Adding uncertainty phrasing to large language model responses can help users better gauge accuracy

As AI tools like ChatGPT become more mainstream in day-to-day tasks and decision-making processes, the ability to trust and decipher errors in their responses is critical. A new study by cognitive and computer scientists at the University of California, Irvine finds people generally overestimate the accuracy of large language model (LLM) outputs. But with some tweaks, says lead author Mark Steyvers, cognitive sciences professor and department chair, these tools can be trained to provide explanations that enable users to gauge uncertainty and better distinguish fact from fiction.

“There’s a disconnect between what LLMs know and what people think they know,” says Steyvers. “We call this the calibration gap. At the same time, there’s also a discrimination gap – how well humans and models can distinguish between correct and incorrect answers. Our study looks at how we can narrow these gaps.”
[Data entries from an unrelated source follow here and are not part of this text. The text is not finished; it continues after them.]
/-- The algorithm of R144 gives the Montgomery product in the range of R145, for every `S`. -/
theorem montMulAlg_eq_montMul {x y m n0 S : Nat} (hm : m % 2 = 1) (hn0 : 2 ^ 64 ∣ n0 * m + 1)
    (hxy : x * y < 2 ^ (64 * S) * m) :
    montMulAlg x y m n0 S = montMul (64 * S) m x y := by
  have hpos : 0 < m := by omega
  rw [montMulAlg, sub_if_le_eq_mod (montRounds_div_lt hpos hxy)]
  apply eq_montMul_of_mul_radix hm (Nat.mod_lt _ hpos)
  calc montRounds m n0 S (x * y) / 2 ^ (64 * S) % m * 2 ^ (64 * S)
      ≡ montRounds m n0 S (x * y) / 2 ^ (64 * S) * 2 ^ (64 * S) [MOD m] :=
        (Nat.mod_modEq _ _).mul_right _
    _ = montRounds m n0 S (x * y) := Nat.div_mul_cancel (dvd_montRounds hn0 S _)
    _ ≡ x * y [MOD m] := montRounds_modEq m n0 S _

/-- The operand width is 64 bits a limb (00_scope.md R7). -/
theorem bits_eq_limbs (w : Width) : w.bits = 64 * w.limbs := by
  cases w <;> rfl

/-- Settles O29: the rounds clear the low limbs without changing the residue, and their sum stays
below twice the modulus. -/
theorem reductionAlgorithmGivesTheProduct : Obligations.ReductionAlgorithmGivesTheProduct := by
  intro w ms x y hset hxy
  have hn0 := SetIsValid.dvd_n0_mul_add_one hset
  obtain ⟨hodd, -⟩ := hset
  rw [bits_eq_limbs] at hxy ⊢
  exact montMulAlg_eq_montMul hodd hn0 hxy

/-! ### What the modular commands leave (41_modular.md R146 to R170) -/

/-- The modulus of a command that executes is odd (41_modular.md R142). -/
theorem CanExecute.modulus_odd {i : Instr} {s : State} {m : ModSel} (h : CanExecute i s)
    (hm : usedSet i = some m) : (s.modSet m).m.toNat % 2 = 1 := by
  obtain ⟨-, -, hset, -⟩ := h
  obtain ⟨hodd, -⟩ := hset m hm
  exact hodd

/-- A V register holds the result that a completion wrote to it, where the result is below a wide
register's value (00_scope.md R11). -/
theorem toNat_readV_result (s : State) (d : VField) {n : Nat} {r : Wide} (h : n < r.toNat) :
    (((s.writeV d (zextWide n)).complete .none).readV d).toNat = n := by
  rw [State.complete_readV, State.readV_writeV, if_pos rfl, toNat_zextWide_of_lt_wide h]

/-- A command that executes and writes a Montgomery product leaves its canonical residue
(41_modular.md R141). -/
theorem CanExecute.leaves_montMul {i : Instr} {s : State} {m : ModSel} {d : VField} {x y : Nat}
    (h : CanExecute i s) (hm : usedSet i = some m)
    (he : exec i s = .next ((s.writeV d (zextWide
      (montMul s.runBits (s.modSet m).m.toNat x y))).complete .none)) :
    ∃ t, exec i s = .next t ∧ t.status.err = .none ∧ (t.readV d).toNat < (s.modSet m).m.toNat ∧
      (t.readV d).toNat * 2 ^ s.runBits ≡ x * y [MOD (s.modSet m).m.toNat] := by
  have hlt := montMul_lt (h.modulus_pos hm) s.runBits x y
  refine ⟨_, he, State.complete_err _ _, ?_⟩
  rw [toNat_readV_result s d hlt]
  exact ⟨hlt, montMul_mul_pow (h.modulus_odd hm) _ _ _⟩

/-- Settles O21: the register holds the Montgomery product of the operands. -/
theorem mmulIsTheMontgomeryProduct : Obligations.MmulIsTheMontgomeryProduct :=
  fun _ _ _ _ _ h => h.leaves_montMul rfl (exec_mmul_ok h)

/-- Settles O22: the operands are reduced, so one conditional subtraction is the remainder. -/
theorem maddIsTheModularSum : Obligations.MaddIsTheModularSum := by
  intro m vd vs1 vs2 s h
  have hle := h.modulus_le rfl
  have hx := h.reduced_lt rfl (r := s.readV vs1) (by simp [reducedReads])
  have hy := h.reduced_lt rfl (r := s.readV vs2) (by simp [reducedReads])
  refine ⟨_, exec_madd_ok h, rfl, ?_⟩
  rw [toNat_readV_result s vd (modAdd_lt hle hx hy), modAdd_eq hle hx hy]

/-- Settles O24: the shift keeps the bit shifted out, so one conditional subtraction is the remainder. -/
theorem mdblIsTheModularDouble : Obligations.MdblIsTheModularDouble := by
  intro m vd vs s h
  have hle := h.modulus_le rfl
  have hx := h.reduced_lt rfl (r := s.readV vs) (by simp [reducedReads])
  refine ⟨_, exec_mdbl_ok h, rfl, ?_⟩
  rw [toNat_readV_result s vd (modDbl_lt s.runBits_pos hle hx), modDbl_eq s.runBits_pos hle hx]
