-- ==== Sys2Proof/Word.lean ====
section
/-! DEFINITION. The word types of the bridge: bytes, line numbers, the time base, and the fixed groups of bytes
that lines and packets are made of (00_scope.md, "Conventions"). -/

namespace Sys2Proof

/-- One byte: a symbol of a stored line, or a byte of a packet. -/
abbrev Byte := BitVec 8

/-- A line number, 0 to 4,294,967,295: logical or physical (00_scope.md, "Line addresses and capacity"). -/
abbrev LineNo := BitVec 32

/-- A value of the time base: microseconds in 32 bits, wrapping (R151). -/
abbrev Time := BitVec 32

/-- The 64 data bytes of a line, data byte `i` at index `i`. -/
abbrev Data := Vector Byte 64

/-- The 8 check bytes of a line. -/
abbrev Check := Vector Byte 8

/-- The 72 symbols of a stored line: 0 to 63 the data bytes, 64 to 71 the check bytes. -/
abbrev StoredLine := Vector Byte 72

/-- The byte mask of an LMERGE: entry `i` is bit `i` (R182). -/
abbrev Mask := BitVec 64

/-- The 40 bytes of an MCMD's argument block (R183). -/
abbrev ArgBlock := Vector Byte 40

/-- 64 bytes of zero. -/
def zeroData : Data := Vector.replicate 64 0

/-- The stored line whose symbols 0 to 63 are `d` and 64 to 71 are `chk` (R27). -/
def assemble (d : Data) (chk : Check) : StoredLine :=
  Vector.ofFn fun i : Fin 72 =>
    if h : i.val < 64 then d[i.val] else chk[i.val - 64]'(by omega)

/-- Symbols 0 to 63 of a stored line. -/
def dataOf (l : StoredLine) : Data := Vector.ofFn fun i : Fin 64 => l[i.val]

/-- In how many of their 72 symbols two stored lines differ (R26). -/
def symbolDistance (a b : StoredLine) : Nat :=
  (Finset.univ.filter fun i : Fin 72 => a[i.val] ≠ b[i.val]).card

end Sys2Proof
end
Findings, published online in Nature Machine Intelligence, are some of the first to explore how LLMs communicate uncertainty. The research team included cognitive sciences graduate students Heliodoro Tejeda, Xinyue Hu and Lukas Mayer; Aakriti Kumar, ’24 Ph.D.; and Sheer Karny, junior specialist. They were joined by Catarina Belem, graduate student, and Padhraic Smyth, Distinguished Professor and director of the Data Science Initiative from computer science.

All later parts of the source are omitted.